• Exercise description: An identical copy of all records below is to be written out.

Data entries
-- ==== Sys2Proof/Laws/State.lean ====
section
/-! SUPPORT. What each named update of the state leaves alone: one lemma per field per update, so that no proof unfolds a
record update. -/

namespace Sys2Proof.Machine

• Expected answer:
-- ==== Sys2Proof/Laws/State.lean ====
section
/-! SUPPORT. What each named update of the state leaves alone: one lemma per field per update, so that no proof unfolds a
record update. -/

namespace Sys2Proof.Machine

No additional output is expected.